DIRECTIONS FOR THIS TASK: The expected answer is a copy of every line in the listing that has the word "enter".
--- EXTRACTED INFORMATION ---
-- ==== Sys2Proof/Machine/Dispatch.lean ====
section
/-! DEFINITION. One arm per command: the one call of its meaning. -/

namespace Sys2Proof.Machine
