-- ==== Sys2Proof/Machine/Step.lean ====
section
/-! DEFINITION. One step: the command at the front of the queue, or an idle tick. -/

namespace Sys2Proof.Machine

/-- The command at the front of the queue is executed with the rest of the queue; an empty queue idles. -/
def step (s : State) : Host.Outcome State Fault Refusal :=
  match s.pending with
  | [] => .next s.idle
  | c :: rest => exec c { s with pending := rest }

/-- The state with the command that the word spells in front of its queue; a word that spells none changes nothing. -/
def State.withFetchWord (s : State) (nbits w : Nat) : State :=
  match Sys2Proof.decodeTableWord nbits w with
  | some c => { s with pending := c :: s.pending }
  | none => s

end Sys2Proof.Machine
end

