/-- What each of these events of chapters 2 to 4, 8 to 11, 13 and 15 to 21 does by itself to the state, wherever the module runs and the
event can occur. Each clause says one effect of its event; the statement of its chapter says all of them. Derived: an event that cannot
occur changes nothing (log 3); the key that steps forward and the refusal that is shown are the model's choices (log 121). Where it
rests on choices of the model: logs 68, 70, 71, 96 and 126. -/
def Obligations.EventsTakeEffect : Prop :=
  ∀ (s : State) (k : Key) (path : Fin 2) (port : Fin 8) (gate : Fin 24) (loop : Fin 10) (enc can : Fin 4) (buf : Fin 64) (di : Fin 20) (out : Fin 12)
    (group : Fin 2) (e : Engine) (initiator : Fin 5) (stamp current : Int) (n index : Nat) (count tag : BitVec 32) (mask : BitVec 64)
    (b : Bytes) (level : Bool) (m : PtpMsg) (f : CanFrame) (io : IoSample), s.up = true →
    let lit := decide ((s.hw.phase = .running ∨ s.hw.phase = .stopped) ∧ s.hw.failing = false)
    let controls := inControl s = true
    let loopOn := loopInput s loop.val = true
    let hart := controls ∧ hartOn s loop.val = true ∧ loopMode s loop.val ≠ 0
    let encOn := encEnabled s enc.val = true
    let crystal := 13 ∉ s.fabric.detached
    let due := fun c : Nat => (∀ d < 3, releaseTime s c (classOf s c).next ≤ releaseTime s d (classOf s d).next) ∧
      (∀ w : Work, watched s w = true → releaseTime s c (classOf s c).next < deadline s w) ∧ s.hw.failing = false ∧ s.lock.test ≠ .running
    let late := fun (c : Nat) (t : State) => (classOf t c).next = (classOf s c).next + 1 ∧ (classOf t c).late.isSome = true
    (Gives .latchOpen s (fun t => t.hw.latchOpen = true) ∧
      Gives .latchClose s (fun t => t.hw.latchOpen = false ∧ t.panel.message = .none) ∧
      (controls → s.hw.latchSwap = true → Gives .latchSwapTimeout s fun t => t.hw.latchSwap = false ∧ t.panel.refusal = .swapFailed ∧ t.panel.blink = true) ∧
      Gives .proximityDetected s (fun t => t.panel.awake = lit) ∧
      (s.panel.awake = false → Gives (.keyPress k true) s fun t => t.panel.awake = lit) ∧
      (s.panel.awake = true → k ≠ .enter → Gives (.keyPress k true) s fun t => t.panel.page ≠ s.panel.page ∧ t.panel.detail = false) ∧
      (s.panel.awake = false → Gives (.keyHold k true) s fun t => t.panel.awake = lit) ∧
      (showsPage s .swap = true → s.panel.awake = true → cfgBool s 0x0220 1 = false → Gives (.keyHold .enter true) s fun t =>
        t.panel.refusal = .panelSwapOff ∧ t.panel.blink = true) ∧
      (s.sess.usbPending = none → s.panel.message = .none → s.panel.refusal = .none → Gives .displayTimeout s fun t => t.panel.awake = false) ∧
      Gives .faultBlinkEnd s (fun t => t.panel.blink = false ∧ t.panel.refusal = .none) ∧
      Gives .usbCableAttached s (fun t => t.panel.cable = true) ∧
      Gives .usbCableRemoved s (fun t => t.panel.cable = false ∧ t.panel.enumerated = false ∧ t.sess.usbPending = none) ∧
      (s.sess.usbPending.isSome = true → Gives .usbPresenceTimeout s fun t => t.sess.usbPending = none)) ∧
    (Gives (.speedFactorWindow []) s (fun t => ∀ i : Fin 20, t.fabric.speed[i] = 0) ∧
      Gives (.fabricStall n index) s (fun t => t.diag.halted = true) ∧ Gives .referenceClockLost s (fun t => t.diag.halted = true) ∧
      Gives (.coreSupplyOutOfWindow n) s (fun t => t.fabric.coreMv = n ∧ (n < 680 ∨ 840 < n → t.diag.halted = true)) ∧
      (islandStops n = true → Gives (.crossingDetach n) s fun t => n ∈ t.fabric.detached) ∧
      Gives (.crossingReattach n) s (fun t => n ∉ t.fabric.detached)) ∧
    (controls → s.exec.state = .run → s.pair.acquiring = none → s.pair.swap.phase ≠ .agreed → s.prog.exchange = none → s.dict.queue = [] →
      s.exec.stopRequested = false →
      (due 0 → s.exec.fast.running = true → Gives (.fastRelease io) s (late 0)) ∧
      (due 1 → s.exec.normal.running = true → Gives (.normalRelease io) s fun t =>
        (classOf t 1).next = s.exec.normal.next + 1) ∧
      (due 2 → Gives (.slowRelease io) s fun t =>
        (classOf t 2).next = s.exec.slow.next + 1)) ∧
    (Gives .claimRefreshTimeout s (fun t => t.hw.claim = false) ∧ Gives (.heartbeatSend level) s (fun t => t.lane.refreshed = level) ∧
      Gives (.health b) s (fun t => t.pair.partnerHealth = b) ∧
      Gives .partnerFailnLow s (fun t => t.pair.partnerFailn = false ∧ t.pair.partnerClaim = false) ∧
      (partnerMet s = true → Gives .failed s fun t => t.pair.partnerFailn = false) ∧
      Gives (.partnerClaimChange true) s (fun t => t.pair.partnerClaim = true) ∧
      Gives (.partnerClaimChange false) s (fun t => t.pair.partnerClaim = false) ∧
      Gives .partnerVisibilityTimeout s (fun t => t.pair.visible = false) ∧
      (controls → s.pair.swap.phase = .requested → Gives .roleGrantDeadline s fun t => t.pair.swap.phase = .cancelled) ∧
      (controls → s.pair.swap.phase = .requested → Gives (.roleGrant b) s fun t => t.pair.swap.phase = .agreed ∨ t.pair.swap.phase = .cancelled) ∧
      (controls → s.pair.provingDue = true → Gives .provingSwapPostponed s fun t => t.pair.postponed = sat32 s.pair.postponed) ∧
      (controls → partnerPreferred s = true → s.pair.proving = false → swapRefused s 3 = false → returnsHeld s = false →
        Gives .revertDelayExpiry s fun t => t.pair.swap.phase = .requested ∧ t.pair.swap.kind = 3) ∧
      (controls → s.pair.proving = true → Gives .provingPeriodExpiry s fun t => t.pair.proving = false)) ∧
    (s.hw.lanePhy[path] = true → 10 ∉ s.fabric.detached → Gives (.lanePathUp path) s fun t => t.lane.up[path] = true) ∧
    (Gives (.lanePathDown path) s (fun t => t.lane.up[path] = false) ∧
      (s.pair.role = .syncing → Gives (.syncFoldStart b) s fun t => t.lane.folded = some []) ∧
      (s.pair.role = .syncing → field b 1 1 = 9 → Gives (.syncStateLine b) s fun t =>
        t.lane.record = memPutAll s.lane.record (field b 4 4) (slice b 8 64)) ∧
      Gives (.portDown port) s (fun t => t.net.link[port] = 0) ∧
      (port.val < 4 → Gives (.sfpModulePresenceChange port level) s fun t => t.net.fitted[port] = level) ∧
      (port.val < 4 → s.net.fitted[port] = true → Gives (.sfpModuleOverload port) s fun t => t.net.overload[port] = true) ∧
      (s.net.discovering = true → Gives .discoveryWindowClose s fun t => t.net.discovering = false) ∧
      Gives (.openLockoutEnd n) s (fun t => n ∉ t.sess.lockouts) ∧ Gives (.sessionIdleTimeout n) s (fun t => sessionOf t n = none) ∧
      Gives .commitGroupTimeout s (fun t => t.dict.group = none) ∧
      (n ∈ s.image.selected.map (·.1) → Gives (.selectionSlotExpiry n) s fun t => n ∈ t.image.expired)) ∧
    (portIsUp s port.val = true → Gives (.ptpPdelayReq port m) s fun t =>
        ∃ e, t.net.switch.egress = s.net.switch.egress ++ [e] ∧ e.port = port.val ∧ e.queue = 7) ∧
    (∀ i, instOfPort s port.val = some i → ptType s i ≠ 2 → Gives (.announceTimeout port) s fun t => (portDelay t port.val).master = none) ∧
    (Gives .ppsInEdge s (fun t => t.time.ppsEdges = min 0xFFFFFFFF (s.time.ppsEdges + 1)) ∧ Gives .ophGranaryWrite s (fun t => t.time.ophStored = oph s) ∧
      Gives .rtcCmdCapture s (fun t => t.rtc.capture = s.rtc.live ∧ t.rtc.capturing = true) ∧
      (crystal → s.rtc.capturing = true → Gives .rtcCaptureDone s fun t => t.rtc.capDone = true) ∧
      (crystal → datePossible s.rtc.staging = true → Gives .rtcCmdSet s fun t => t.rtc.setPending = some s.rtc.staging) ∧
      (∀ f, s.rtc.setPending = some f → Gives .rtcSetApply s fun t => t.rtc.live = f ∧ t.rtc.osf = false) ∧
      Gives .oscillatorStopped s (fun t => t.rtc.osf = true ∧ t.rtc.oscRun = false) ∧
      ((rtcShadow s e.val).frozen = true → Gives (.rtcFreezeTimeout e) s fun t => (rtcShadow t e.val).frozen = false) ∧
      (crystal → cfgNat s 0x0912 1 ≠ 0 → Gives .powerOfTwoWake s fun t => t.rtc.oscRun = true) ∧
      (crystal → cfgNat s 0x0912 2 ≠ 0 → Gives .secondsWake s fun t => t.rtc.oscRun = true) ∧
      Gives (.rtcCellMeasurement n) s (fun t => t.rtc.cellMv = min 4000 n)) ∧
    (∀ d, stampEdges s 0 = some d → bit d (if level then 0 else 1) = true → (vget s.time.stamps 0 {}).fifo.length < 8 →
      Gives (.stampEdge 0 level count) s fun t => (vget t.time.stamps 0 {}).fifo.length = (vget s.time.stamps 0 {}).fifo.length + 1) ∧
    (canListens s can.val = true → matchBuffer s can.val f = none → idMatches (canCode f) (field (canCfg s can.val) 12 4)
        (field (canCfg s can.val) 16 4) = true → (canOf s can.val).fifo.length < 32 →
        (∀ task d, eventDecl s task = some d → d.trigger ≠ 3) → Gives (.canFrameReceived can f) s fun t =>
          (canOf t can.val).fifo.length = (canOf s can.val).fifo.length + 1) ∧
    (Gives (.canTxreq can mask) s (fun t => ∀ j : Fin 64, bit mask.toNat j.val = true → (canDesc s can.val j.val).sends = true →
        bit (canOf t can.val).pending.toNat j.val = true) ∧
      Gives (.canTxabort can mask) s (fun t => ∀ j : Fin 64, bit mask.toNat j.val = true → bit (canOf t can.val).pending.toNat j.val = false) ∧
      (canSends s can.val = true → canMode s can.val ≠ 3 → (canDesc s can.val buf.val).sends = true →
        bit (canOf s can.val).mayRun.toNat buf.val = true → Gives (.canTxComplete can buf tag) s fun t =>
        bit (canOf t can.val).done.toNat buf.val = true) ∧
      (canOn s can.val = true → (canOf s can.val).state = .errorActive → Gives (.canErrorPassive can n index) s fun t =>
        (canOf t can.val).state = .errorPassive) ∧
      (canOn s can.val = true → (canOf s can.val).state = .errorActive → Gives (.canBusOff can) s fun t => (canOf t can.val).state = .busOff) ∧
      ((canOf s can.val).state = .busOff → (canOf s can.val).recovering = true → Gives (.busOffRecoveryComplete can) s fun t =>
        (canOf t can.val).state = .errorActive)) ∧
    (Gives (.diEdgeAccepted di level stamp) s (fun t => t.io.field.di.getLsbD di = level) ∧
      (breakDetected s di.val = true → Gives (.diWireBreak di) s fun t => .wireBreak di.val ∈ t.io.field.conditions) ∧
      Gives (.diWireBreakEnd di) s (fun t => .wireBreak di.val ∉ t.io.field.conditions) ∧
      (backfeedSeen s out.val = true → Gives (.doBackfeed out) s fun t => .backfeed out.val ∈ t.io.field.conditions) ∧
      Gives (.doBackfeedEnd out) s (fun t => .backfeed out.val ∉ t.io.field.conditions) ∧
      (controls → Gives (.doThermalShutdown out) s fun t => .thermal out.val ∈ t.io.field.conditions) ∧
      Gives .supplySag s (fun t => .sag ∈ t.io.field.conditions ∧ t.io.field.doForce = 0) ∧
      (.sag ∈ s.io.field.conditions → Gives .supplySagEnd s fun t => t.io.field.sagEnded = true) ∧
      Gives .xDoBridgeOpen s (fun t => t.io.field.bridgeOpen = true) ∧ Gives .xDoBridgeClosed s (fun t => t.io.field.bridgeOpen = false) ∧
      (outputsEntitled s = true → Gives .keepAliveRefresh s fun t => ∀ j : Fin 2, t.io.field.keepAlive[j] = true) ∧
      Gives (.keepAliveTimeout group) s (fun t => t.io.field.groupOff[group] = true)) ∧
    (encOn → Gives (.encZEdge enc count) s (fun t => (encOf t enc.val).zCount = count) ∧
      Gives (.quadratureError enc) s (fun t => (encOf t enc.val).uncertain = true) ∧
      (bit (encFlags s enc.val) 1 = true → Gives (.encWireBreak enc) s fun t => (encOf t enc.val).wireBreak = true) ∧
      (bit (encFlags s enc.val) 2 = true → Gives (.encSupplyOverload enc) s fun t => (encOf t enc.val).supply = true)) ∧
    (Gives (.quadratureUncertainEnd enc) s (fun t => (encOf t enc.val).uncertain = false) ∧
      Gives (.encWireBreakEnd enc) s (fun t => (encOf t enc.val).wireBreak = false)) ∧
    ((loopMode s loop.val = 1 → loopReleased s loop.val = false → Gives (.complianceSet loop) s fun t => (loopOf t loop.val).compliance = true) ∧
      Gives (.complianceClear loop) s (fun t => (loopOf t loop.val).compliance = false) ∧
      Gives (.thermalFoldBack loop) s (fun t => (loopOf t loop.val).thermal = true) ∧
      Gives (.thermalFoldBackRelease loop) s (fun t => (loopOf t loop.val).thermal = false) ∧
      (loopOn → Gives (.loopOpen loop) s fun t => (loopOf t loop.val).isOpen = true) ∧
      (loopOn → Gives (.loopOver loop) s fun t => (loopOf t loop.val).exceeds = true) ∧
      Gives (.loopBackInRange loop) s (fun t => (loopOf t loop.val).isOpen = false ∧ (loopOf t loop.val).exceeds = false) ∧
      (loopOn → Gives (.loopAlarm loop current) s fun t => (loopOf t loop.val).alarmLow =
        alarmFlag (loopOf s loop.val).alarmLow (loopThreshold s loop.val 4) (loopThreshold s loop.val 4 - current) (loopThreshold s loop.val 12)) ∧
      ((loopOf s loop.val).stage = .rampUp → Gives (.loopHandoverRampEnd loop) s fun t => (loopOf t loop.val).stage = .driving) ∧
      Gives (.loopChannelFault loop) s (fun t => (loopOf t loop.val).hwFault = true) ∧
      (hart → (loopOf s loop.val).hartDevice = false → Gives (.hartDeviceIdentify loop level) s fun t => (loopOf t loop.val).hartDevice = level) ∧
      (hart → Gives (.hartBurstFrame loop) s fun t => (loopOf t loop.val).hartCounts.2.2 = min 65535 ((loopOf s loop.val).hartCounts.2.2 + 1)) ∧
      ((loopOf s loop.val).hart.isSome = true → Gives (.hartReplyTimeout loop) s fun t => (loopOf t loop.val).hart = none) ∧
      (s.io.trim.isSome = true → Gives .trimTimeout s fun t => t.io.trim = none)) ∧
    (Gives .scrubPassComplete s (fun t => t.mem.passes = sat32 s.mem.passes) ∧ Gives (.memoryFaultClear gate) s (fun t => Ended t 0x0704 gate.val) ∧
      (index < 2 ^ 26 → Gives (.scrubberDetection index .correctable) s fun t => t.mem.correctable = sat32 s.mem.correctable) ∧
      Gives (.postedWriteDenied initiator gate) s (fun t => bit t.gates.notices[initiator].toNat gate.val = true) ∧
      Gives (.gateRuleReadback [(0, 0)]) s (fun t => t.gates.corrupted = true)) ∧
    (s.perf.busy = true → Gives .sweepComplete s fun t => t.perf.busy = false ∧ t.perf.sweeps = s.perf.sweeps + 1) ∧
    (e.val < 10 → (handlingOf s e.val).queue = [] → Gives (.errorQueueOverflowClear e) s fun t => (handlingOf t e.val).drops = 0) ∧
    (transferRuns s = true → Gives .transferTimeout s fun t => t.life.transfer.state = .failed ∧ t.life.transfer.cause = 9) ∧
    (partnerAbsent s = true → Gives .rollbackNoPartnerExpiry s fun t => t.life.alone = true)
---
EXPECTED ANSWER:
      (s.panel.awake = true → k ≠ .enter → Gives (.keyPress k true) s fun t => t.panel.page ≠ s.panel.page ∧ t.panel.detail = false) ∧
      (showsPage s .swap = true → s.panel.awake = true → cfgBool s 0x0220 1 = false → Gives (.keyHold .enter true) s fun t =>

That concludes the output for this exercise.